Tem uma dimensão adaptativa que permite chegar dentro de nós à aceitação da perda e à transformação da dor e da própria relação.
Porém, neste momento de isolamento social necessário para evitar a propagação do coronavírus e promover a segurança de todos, a tristeza e a possibilidade de a expressarmos no “colo de liberdade” de alguém, pode ser a “emoção-farol” que nos guie e nos dê tempo a esta dor, criando possibilidades de partilha, de encontro e conforto na escuta do outro e assim também prevenir sentimentos de impotência e de culpa.
Lidar com a dor da perda numa situação destas tão traumática, de alguém que morreu são e a transbordar de vida, à mercé destes novo coronavírus, sem piedade nem dó, convoca-nos a contactar com a profundeza das nossas vulnerabilidades e fortalecer a resiliência, o afecto, a possibilidade de sentir e, ao mesmo tempo, partilhar e de chorar a dor.

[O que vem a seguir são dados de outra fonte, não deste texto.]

-- ==== Sys2Proof/Machine/Events.lean ====
section
/-! DEFINITION. Chapter 14's commands: event rings, delivery, EOI, ORBIT capture, collectors. -/

namespace Sys2Proof.Machine

/-- Codes whose records go to the VF ring as well (Table 14.2). -/
def vfCode (c : Nat) : Bool := [1, 2, 3, 5, 7, 9, 0xD].contains c

/-- The 32 bytes of an event record (Table 14.1). -/
def Event.bytes (e : Event) (phase lost : Bool) : List Byte :=
  leBytes 8 e.orbit ++ leBytes 1 e.code ++ leBytes 1 e.level ++ leBytes 2 e.source ++
  leBytes 1 (b2n phase + 2 * b2n lost + 4 * b2n e.synced) ++ leBytes 1 0 ++ leBytes 1 e.part ++ leBytes 1 0 ++
  leBytes 4 e.arg0 ++ leBytes 4 e.arg1 ++ leBytes 4 e.arg2 ++ leBytes 4 e.arg3

/-- A ring enters ERROR: source 0x124 fires once (R515). -/
def State.ringError (s : State) (fn : Fn) : State :=
  if (s.ring fn).state = .error then s
  else (s.modRing fn (fun r => { r with state := .error })).fire 0x124

/-- The source of a function's ring (R516). -/
def State.ringSourceOf (s : State) (fn : Fn) : Option Nat :=
  match fn with
  | .pf => some 0x300
  | .vf v => (s.partOfVf v).map (fun p => 0x200 + p)

/-- Write one record to a function's ring (R514 to R516). -/
def State.ringPut (s : State) (fn : Fn) (e : Event) : State :=
  let r := s.ring fn
  if !r.codes.getLsbD e.code then s
  else match r.state with
  | .off => s
  | .error => s.modRing fn (fun r => { r with lost := r.lost + 1 })
  | .running =>
    let size := 2 ^ r.sizeLog2
    let a := r.addr + 32 * r.tail
    if (r.tail + 1) % size = r.head then
      s.modRing fn (fun r => { r with lost := r.lost + 1, lostFlag := true })
    else if !s.hostOk a 32 then
      (s.ringError fn).modRing fn (fun r => { r with lost := r.lost + 1 })
    else
      let s1 := s.hostWrite a (e.bytes r.phase r.lostFlag)
      let tail := (r.tail + 1) % size
      let s2 := s1.modRing fn (fun r => { r with
        tail := tail, lostFlag := false,
        phase := if tail = 0 then !r.phase else r.phase })
      match s2.ringSourceOf fn with
      | some n => s2.fire n
      | none => s2

/-- EVENT_RING_WRITE: the oldest event whose ORBIT + 64 has passed (R511, R512). -/
def execEventRingWrite (s : State) : Host.Outcome State Fault Refusal :=
  match s.sdg.reorder with
  | [] => .next s
  | e :: es =>
    if s.now < e.orbit + 65 then .next s
    else
      let s1 := { s with sdg := { s.sdg with reorder := es } }
      let s2 := s1.ringPut .pf e
      .next <| match (if vfCode e.code && e.part != 0xFF then s2.fnOfPart e.part else none) with
        | some fn => s2.ringPut fn e
        | none => s2

/-- Where a source's message goes: none for TRITON. -/
def State.target (s : State) (n : Nat) : Option (Fn × Nat) :=
  if triSource n then none
  else if ringSource n then (s.ringFn n).map (fun fn => (fn, (s.ring fn).vector))
  else some (.pf, (mget {} s.sdg.cfg n).vector)

/-- Is source `n` held off at tick `t` by a mask (R519, R520)? -/
def State.heldOff (s : State) (n t : Nat) : Bool :=
  if triSource n then false
  else (pfSource n && (mget {} s.sdg.cfg n).mask.at_ t) ||
    match s.target n with
    | some (fn, v) => decide (v < s.vectorsOf fn) && s.vecMasked fn v t
    | none => true

/-- The source a decision at tick `d` takes: earliest first fire, then lowest number (R519). -/
def State.takeable (s : State) (d : Nat) : Option Nat :=
  (minBy (fun a b => decide (a.2.firstFire < b.2.firstFire) || (a.2.firstFire == b.2.firstFire && decide (a.1 ≤ b.1)))
    (s.sdg.src.filter (fun p => p.2.phase == .pending && !s.heldOff p.1 (d - 16)))).map Prod.fst

/-- The first held completion message that is not masked (R522, R523). -/
def State.heldReady (s : State) (d : Nat) : Option (Nat × Nat) :=
  s.sdg.held.find? (fun p => !s.vecMasked (fnOf p.1) p.2 (d - 16))

/-- Send a held completion message. -/
def State.sendHeld (s : State) (m : Nat × Nat) : State :=
  let s1 := { s with sdg := { s.sdg with held := s.sdg.held.filter (· != m), turnMsg := false } }
  if s.vectorsOf (fnOf m.1) ≤ m.2 then s1.fire 0x124 else s1.sendMsix (fnOf m.1) m.2

/-- Deliver source `n` (R519, R520, R532). -/
def State.deliver (s : State) (n : Nat) : State :=
  let c := mget {} s.sdg.src n
  let put (ph : SrcPhase) (cnt : Bool) : State :=
    let win := cnt && (s.sdg.gdis.now || s.heldOff n s.now)
    { s with sdg := { s.sdg with
        src := mset {} s.sdg.src n { c with phase := ph },
        turnMsg := true,
        delivered := if cnt then bump s.sdg.freeze s.sdg.delivered else s.sdg.delivered,
        window := if win then bump s.sdg.freeze s.sdg.window else s.sdg.window } }
  match s.target n with
  | none => put .inactive true
  | some (fn, v) =>
    if s.vectorsOf fn ≤ v then (put .inactive false).fire 0x124
    else (put .active true).sendMsix fn v

/-- DELIVERY_DECISION (R519 to R523). -/
def execDeliveryDecision (s : State) : Host.Outcome State Fault Refusal :=
  .next <|
    let d := s.now
    if s.sdg.gdis.at_ (d - 16) then s
    else match s.heldReady d, s.takeable d with
      | some m, some n => if s.sdg.turnMsg then s.sendHeld m else s.deliver n
      | some m, none => s.sendHeld m
      | none, some n => s.deliver n
      | none, none => s

/-- EOI of source `n`. -/
def State.eoi (s : State) (n : Nat) : State :=
  { s with sdg := { s.sdg with src := mmod {} s.sdg.src n Source.eoi } }

/-- SDG_EOI: of a source delivered to the PF (R531). -/
def execSdgEoi (value : Nat) (s : State) : Host.Outcome State Fault Refusal :=
  let n := bitsOf value 0 10
  .next (if s.hostUp && (pfSource n || n == 0x300) then s.eoi n else s)

/-- SDG_VF_EVR_EOI (R516, R536). -/
def execSdgVfEvrEoi (fn : Fn) (s : State) : Host.Outcome State Fault Refusal :=
  .next (match (if s.served fn then s.ringSourceOf fn else none) with
    | some n => s.eoi n
    | none => s)

/-- SDG_VF_EVR_HEAD (R514, R515). -/
def execSdgVfEvrHead (fn : Fn) (value : Nat) (s : State) : Host.Outcome State Fault Refusal :=
  let h := bitsOf value 0 16
  .next <| if !s.served fn then s else match (s.ring fn).state with
    | .running => if 2 ^ (s.ring fn).sizeLog2 ≤ h then s.ringError fn else s.modRing fn (fun r => { r with head := h })
    | _ => s

/-- A write of the CFG fields of a ring that is OFF (R536). IRQ_EN is the ENABLE of the ring's source (R516, R518). -/
def State.ringCfg (s : State) (fn : Fn) (cfg : Nat) (enable : Bool) : State :=
  let s1 := s.modRing fn (fun r => { r with
    sizeLog2 := bitsOf cfg 24 4, irqEn := bitOf cfg 11, vector := bitsOf cfg 0 11, enable := enable })
  match (if bitOf cfg 11 then none else s.ringSourceOf fn) with
  | some n => { s1 with sdg := { s1.sdg with src := mmod {} s1.sdg.src n Source.withdraw } }
  | none => s1

/-- EVENT_RING_ENABLE: a write of SDG_VF_EVR_CFG with ENABLE 1 (R515, R536). -/
def execEventRingEnable (fn : Fn) (cfg : Nat) (s : State) : Host.Outcome State Fault Refusal :=
  .next <| if !s.served fn then s else match (s.ring fn).state with
    | .off =>
      let size := bitsOf cfg 24 4
      let vec := bitsOf cfg 0 11
      let s1 := s.ringCfg fn cfg true
      if size < 6 || s.vectorsOf fn ≤ vec then s1.ringError fn
      else s1.modRing fn (fun r => { r with
        state := .running, tail := 0, head := 0, phase := true, lostFlag := false })
    | _ => s

/-- EVENT_RING_DISABLE: a write of ENABLE 0 (R515). -/
def execEventRingDisable (fn : Fn) (cfg : Nat) (s : State) : Host.Outcome State Fault Refusal :=
  .next <|
    if !s.served fn then s
    else if (s.ring fn).state = .off then s.ringCfg fn cfg false
    else s.modRing fn (fun r => { r with state := .off, enable := false })

/-- GDIS_WRITE: a write of SDG_CTRL that sets GDIS (R522, R530). -/
def execGdisWrite (value : Nat) (s : State) : Host.Outcome State Fault Refusal :=
  .next (if s.hostUp then
    { s with sdg := { s.sdg with gdis := s.sdg.gdis.write s.now (bitOf value 31), freeze := bitOf value 0 } } else s)

/-- SRC_CFG_WRITE (R518, R534). VECTOR is the field [10:0], so no value of it is at or above 2,048 (log entry 33). -/
def execSrcCfgWrite (n value : Nat) (s : State) : Host.Outcome State Fault Refusal :=
  .next <|
    if !s.hostUp || !pfSource n then s
    else
      let en := bitOf value 31
      let c := mget {} s.sdg.cfg n
      let src := if en then s.sdg.src else mmod {} s.sdg.src n Source.withdraw
      { s with sdg := { s.sdg with
          cfg := mset {} s.sdg.cfg n { enable := en, mask := c.mask.write s.now (bitOf value 30), vector := bitsOf value 0 11 },
          src := src } }

/-- SDG_CLEAR (R530): the counters and every COALESCED field. -/
def execSdgClear (s : State) : Host.Outcome State Fault Refusal :=
  .next <| if !s.hostUp then s else { s with sdg := { s.sdg with
    delivered := 0, coalesced := 0, window := 0, evLost := 0,
    src := (s.sdg.src.map (fun p => (p.1, { p.2 with coalesced := 0 }))).filter (fun p => p.2 != {}) } }

/-! ### Completion collectors (R524, R525, R537, R538) -/

/-- Collector order: ascending stamp, then ascending source. -/
def Post.le (a b : Post) : Bool := decide (a.stamp < b.stamp) || (a.stamp == b.stamp && decide (a.source ≤ b.source))

/-- Fire the source of every tile that begins to hold a post, once after a clear. -/
def State.fireHeld (s : State) (q : Nat) (ps : List Post) : State :=
  ps.foldl (fun s p =>
    if p.source < 0x100 && !(s.quad q).cc.fired.contains p.source then
      (s.modQuad q (fun k => { k with cc := { k.cc with fired := k.cc.fired ++ [p.source] } })).fire p.source
    else s) s

/-- COLLECTOR_ACCEPT: held posts first in order, then new ones, into the free entries (R525). -/
def execCollectorAccept (q : Nat) (posts : List Post) (s : State) : Host.Outcome State Fault Refusal :=
  .next <|
    let c := (s.quad q).cc
    let all := posts.foldl (fun l p => insertBy Post.le p l) c.held
    let free := Config.collectorEntries - c.entries.length
    let got := all.take free
    let left := all.drop free
    let tiles := (left.filter (fun p => decide (p.source < 0x100))).length
    State.fireHeld (q := q) (ps := left) <| s.modQuad q (fun k => { k with cc := { k.cc with
      entries := got.foldl (fun l p => insertBy Post.le p l) k.cc.entries,
      held := left,
      bpCycles := bump k.cc.freeze k.cc.bpCycles tiles } })

/-- CC_COUNTERS_CLEAR (R538). -/
def execCcCountersClear (q : Nat) (s : State) : Host.Outcome State Fault Refusal :=
  .next (if s.hostUp then s.modQuad q (fun k => { k with cc := { k.cc with bpCycles := 0, fired := [] } }) else s)

end Sys2Proof.Machine
end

Porque nós somos seres de relação e tudo isto conta.
No final da nossa conversa telefónica falámos deste livro “O ano do pensamento mágico” de Joan Didion.
É o livro que a minha amiga está a ler. Desliguei e fui à minha biblioteca. Também o tinha.
Uma partilha antiga a propósito do luto e da tristeza de uma pessoa que acompanho em psicoterapia.
Comecei a ler. Começa assim: “A vida muda rapidamente. A vida muda num instante. Sentas-te para jantar e a vida, como a conheces, termina.” (p. 9).